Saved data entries
-- ==== Sys2Proof/Machine/Rings.lean ====
section
/-!
DEFINITION. Machine/Rings.lean: doorbells, fetching, the turns of FP2 with the checks of R301, HELLO, quarantine, and enabling (R292 to
R315).
-/
namespace Sys2Proof.Machine

/-! ### Enabling and disabling (R314) -/

/-- A ring is enabled: indices, counts and bucket zero. -/
def State.enableRing (s : State) (r : Nat) : State :=
  ((s.setRing r { gen := (s.ring r).gen + 1 }).setRState r 1).emit 5 6 [r, 1, 0]

/-- A ring is disabled: what FP2 has not handed on is dropped, what it has runs unreported. A mode-1 release that waits on the ring finds
it neither QUARANTINED nor STOPPED (log entry 176). -/
def State.disableRing (s : State) (r : Nat) : State :=
  let x := s.ring r
  let s := s.setPar { s.par with hdrs := s.par.hdrs.filter fun e => decide (e.1 / 2 ^ 32 ≠ r) }
  let s := ((s.setRing r { gen := x.gen + 1 }).setRState r 0).emit 5 6 [r, 0, x.inFlight]
  x.resets.foldl (fun s d => (s.emit 5 4 [r, 1]).complete d 0x0600 []) s

/-- HIF_SCTL_WRITE (R314, R317): size is writable only while en is 0, and en cannot be set with size outside 6 to 16. -/
def hifSctlWrite (v : BitVec 32) (s : State) : State :=
  if !s.unitAnswers 5 then s else
  let w := v.toNat
  let en := s.flag HIF_SCTL_en
  let s := if en then s else s.wr HIF_SCTL_size 0 (bits w 8 5)
  let size := s.rd HIF_SCTL_size
  if !en && bit w 0 && decide (6 ≤ size ∧ size ≤ 16) then (s.wr HIF_SCTL_en 0 1).enableRing stewardRing
  else if en && !bit w 0 then (s.wr HIF_SCTL_en 0 0).disableRing stewardRing
  else s

/-! ### Doorbells (R292, R295, R296) -/

/-- A doorbell write on a page: none while DISABLED, ignored and counted while QUARANTINED (R296, R311). -/
def State.doorbell (s : State) (r : Nat) (f : State → State) : State :=
  let x := s.ring r
  if !s.clocked 5 || decide (x.st = 0) then s
  else if x.st = 3 ∧ s.holdsRoles then s.setRing r { x with ign := (x.ign + 1) % 65536 }
  else f s

/-- (a − b) mod 2^32. -/
def sub32w (a b : Nat) : Nat := (a + 2 ^ 32 - b % 2 ^ 32) % 2 ^ 32

/-- An access at register o of a page acts on the page's ring (R292, R293). -/
def State.doorbellAt (s : State) (off : BitVec 22) (o : Nat) (f : Nat → State → State) : State :=
  match dbPage off.toNat with
  | some r => if off.toNat % 4096 = o then s.doorbell r (f r) else s
  | none => s

/-- A violation by a doorbell write is the role holder's to count; in Glatos D the write reaches both instances (R370). -/
def State.dbViol (s : State) (r kind v : Nat) : State := if s.holdsRoles then s.ringViol r kind v else s

/-- The most by which cq_head may move: a secondary, whose cq_tail may lag, records any index that R295 could accept. -/
def State.headRoom (s : State) (r : Nat) : Nat :=
  let x := s.ring r
  if s.holdsRoles then sub32w x.cqTail x.cqHead else s.rN r

/-- DOORBELL_PROD_WRITE (R295). -/
def doorbellProdWrite (off : BitVec 22) (v : BitVec 32) (s : State) : State :=
  s.doorbellAt off 0x000 fun r s =>
    let x := s.ring r
    if sub32w v.toNat x.prod ≤ 2 ^ 31 ∧ sub32w v.toNat x.cqHead ≤ s.rN r then
      (s.setRing r { x with prod := v.toNat }).tryFetch r
    else s.dbViol r 0 v.toNat

/-- DOORBELL_CQ_HEAD_WRITE (R295). -/
def doorbellCqHeadWrite (off : BitVec 22) (v : BitVec 32) (s : State) : State :=
  s.doorbellAt off 0x004 fun r s =>
    let x := s.ring r
    if sub32w v.toNat x.cqHead ≤ s.headRoom r then s.setRing r { x with cqHead := v.toNat }
    else s.dbViol r 1 v.toNat

/-- A read of a page of a width other than 32 bits returns zero and is a violation (R296, R310). -/
def State.dbBadRead (s : State) (off : Nat) : State :=
  let s := s.send (.dbData off 0)
  match dbPage off with
  | some r => if s.clocked 5 && decide ((s.ring r).st ≠ 0) then s.dbViol r 2 0 else s
  | none => s

/-- DOORBELL_BAD_ACCESS (R296, R310): an access of 2^width bytes to a page: a write that is not an aligned 32-bit one to DB_PROD or
DB_CQ_HEAD, or a read of another width. Other accesses are other rows'. -/
def doorbellBadAccess (off : BitVec 22) (write : Bool) (width : Fin 4) (v : BitVec 32) (s : State) : State :=
  let o := off.toNat % 4096
  if !write then (if width.val = 2 then s else s.dbBadRead off.toNat)
  else if width.val = 2 ∧ (o = 0x000 ∨ o = 0x004) then s
  else s.doorbellAt off o fun r s => s.dbViol r 2 v.toNat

_Problem description_
Each record shown above is to be given again exactly.

_Solution to the problem_
-- ==== Sys2Proof/Machine/Rings.lean ====
section
/-!
DEFINITION. Machine/Rings.lean: doorbells, fetching, the turns of FP2 with the checks of R301, HELLO, quarantine, and enabling (R292 to
R315).
-/
namespace Sys2Proof.Machine

/-! ### Enabling and disabling (R314) -/

/-- A ring is enabled: indices, counts and bucket zero. -/
def State.enableRing (s : State) (r : Nat) : State :=
  ((s.setRing r { gen := (s.ring r).gen + 1 }).setRState r 1).emit 5 6 [r, 1, 0]

/-- A ring is disabled: what FP2 has not handed on is dropped, what it has runs unreported. A mode-1 release that waits on the ring finds
it neither QUARANTINED nor STOPPED (log entry 176). -/
def State.disableRing (s : State) (r : Nat) : State :=
  let x := s.ring r
  let s := s.setPar { s.par with hdrs := s.par.hdrs.filter fun e => decide (e.1 / 2 ^ 32 ≠ r) }
  let s := ((s.setRing r { gen := x.gen + 1 }).setRState r 0).emit 5 6 [r, 0, x.inFlight]
  x.resets.foldl (fun s d => (s.emit 5 4 [r, 1]).complete d 0x0600 []) s

/-- HIF_SCTL_WRITE (R314, R317): size is writable only while en is 0, and en cannot be set with size outside 6 to 16. -/
def hifSctlWrite (v : BitVec 32) (s : State) : State :=
  if !s.unitAnswers 5 then s else
  let w := v.toNat
  let en := s.flag HIF_SCTL_en
  let s := if en then s else s.wr HIF_SCTL_size 0 (bits w 8 5)
  let size := s.rd HIF_SCTL_size
  if !en && bit w 0 && decide (6 ≤ size ∧ size ≤ 16) then (s.wr HIF_SCTL_en 0 1).enableRing stewardRing
  else if en && !bit w 0 then (s.wr HIF_SCTL_en 0 0).disableRing stewardRing
  else s

/-! ### Doorbells (R292, R295, R296) -/

/-- A doorbell write on a page: none while DISABLED, ignored and counted while QUARANTINED (R296, R311). -/
def State.doorbell (s : State) (r : Nat) (f : State → State) : State :=
  let x := s.ring r
  if !s.clocked 5 || decide (x.st = 0) then s
  else if x.st = 3 ∧ s.holdsRoles then s.setRing r { x with ign := (x.ign + 1) % 65536 }
  else f s

/-- (a − b) mod 2^32. -/
def sub32w (a b : Nat) : Nat := (a + 2 ^ 32 - b % 2 ^ 32) % 2 ^ 32

/-- An access at register o of a page acts on the page's ring (R292, R293). -/
def State.doorbellAt (s : State) (off : BitVec 22) (o : Nat) (f : Nat → State → State) : State :=
  match dbPage off.toNat with
  | some r => if off.toNat % 4096 = o then s.doorbell r (f r) else s
  | none => s

/-- A violation by a doorbell write is the role holder's to count; in Glatos D the write reaches both instances (R370). -/
def State.dbViol (s : State) (r kind v : Nat) : State := if s.holdsRoles then s.ringViol r kind v else s

/-- The most by which cq_head may move: a secondary, whose cq_tail may lag, records any index that R295 could accept. -/
def State.headRoom (s : State) (r : Nat) : Nat :=
  let x := s.ring r
  if s.holdsRoles then sub32w x.cqTail x.cqHead else s.rN r

/-- DOORBELL_PROD_WRITE (R295). -/
def doorbellProdWrite (off : BitVec 22) (v : BitVec 32) (s : State) : State :=
  s.doorbellAt off 0x000 fun r s =>
    let x := s.ring r
    if sub32w v.toNat x.prod ≤ 2 ^ 31 ∧ sub32w v.toNat x.cqHead ≤ s.rN r then
      (s.setRing r { x with prod := v.toNat }).tryFetch r
    else s.dbViol r 0 v.toNat

/-- DOORBELL_CQ_HEAD_WRITE (R295). -/
def doorbellCqHeadWrite (off : BitVec 22) (v : BitVec 32) (s : State) : State :=
  s.doorbellAt off 0x004 fun r s =>
    let x := s.ring r
    if sub32w v.toNat x.cqHead ≤ s.headRoom r then s.setRing r { x with cqHead := v.toNat }
    else s.dbViol r 1 v.toNat

/-- A read of a page of a width other than 32 bits returns zero and is a violation (R296, R310). -/
def State.dbBadRead (s : State) (off : Nat) : State :=
  let s := s.send (.dbData off 0)
  match dbPage off with
  | some r => if s.clocked 5 && decide ((s.ring r).st ≠ 0) then s.dbViol r 2 0 else s
  | none => s

/-- DOORBELL_BAD_ACCESS (R296, R310): an access of 2^width bytes to a page: a write that is not an aligned 32-bit one to DB_PROD or
DB_CQ_HEAD, or a read of another width. Other accesses are other rows'. -/
def doorbellBadAccess (off : BitVec 22) (write : Bool) (width : Fin 4) (v : BitVec 32) (s : State) : State :=
  let o := off.toNat % 4096
  if !write then (if width.val = 2 then s else s.dbBadRead off.toNat)
  else if width.val = 2 ∧ (o = 0x000 ∨ o = 0x004) then s
  else s.doorbellAt off o fun r s => s.dbViol r 2 v.toNat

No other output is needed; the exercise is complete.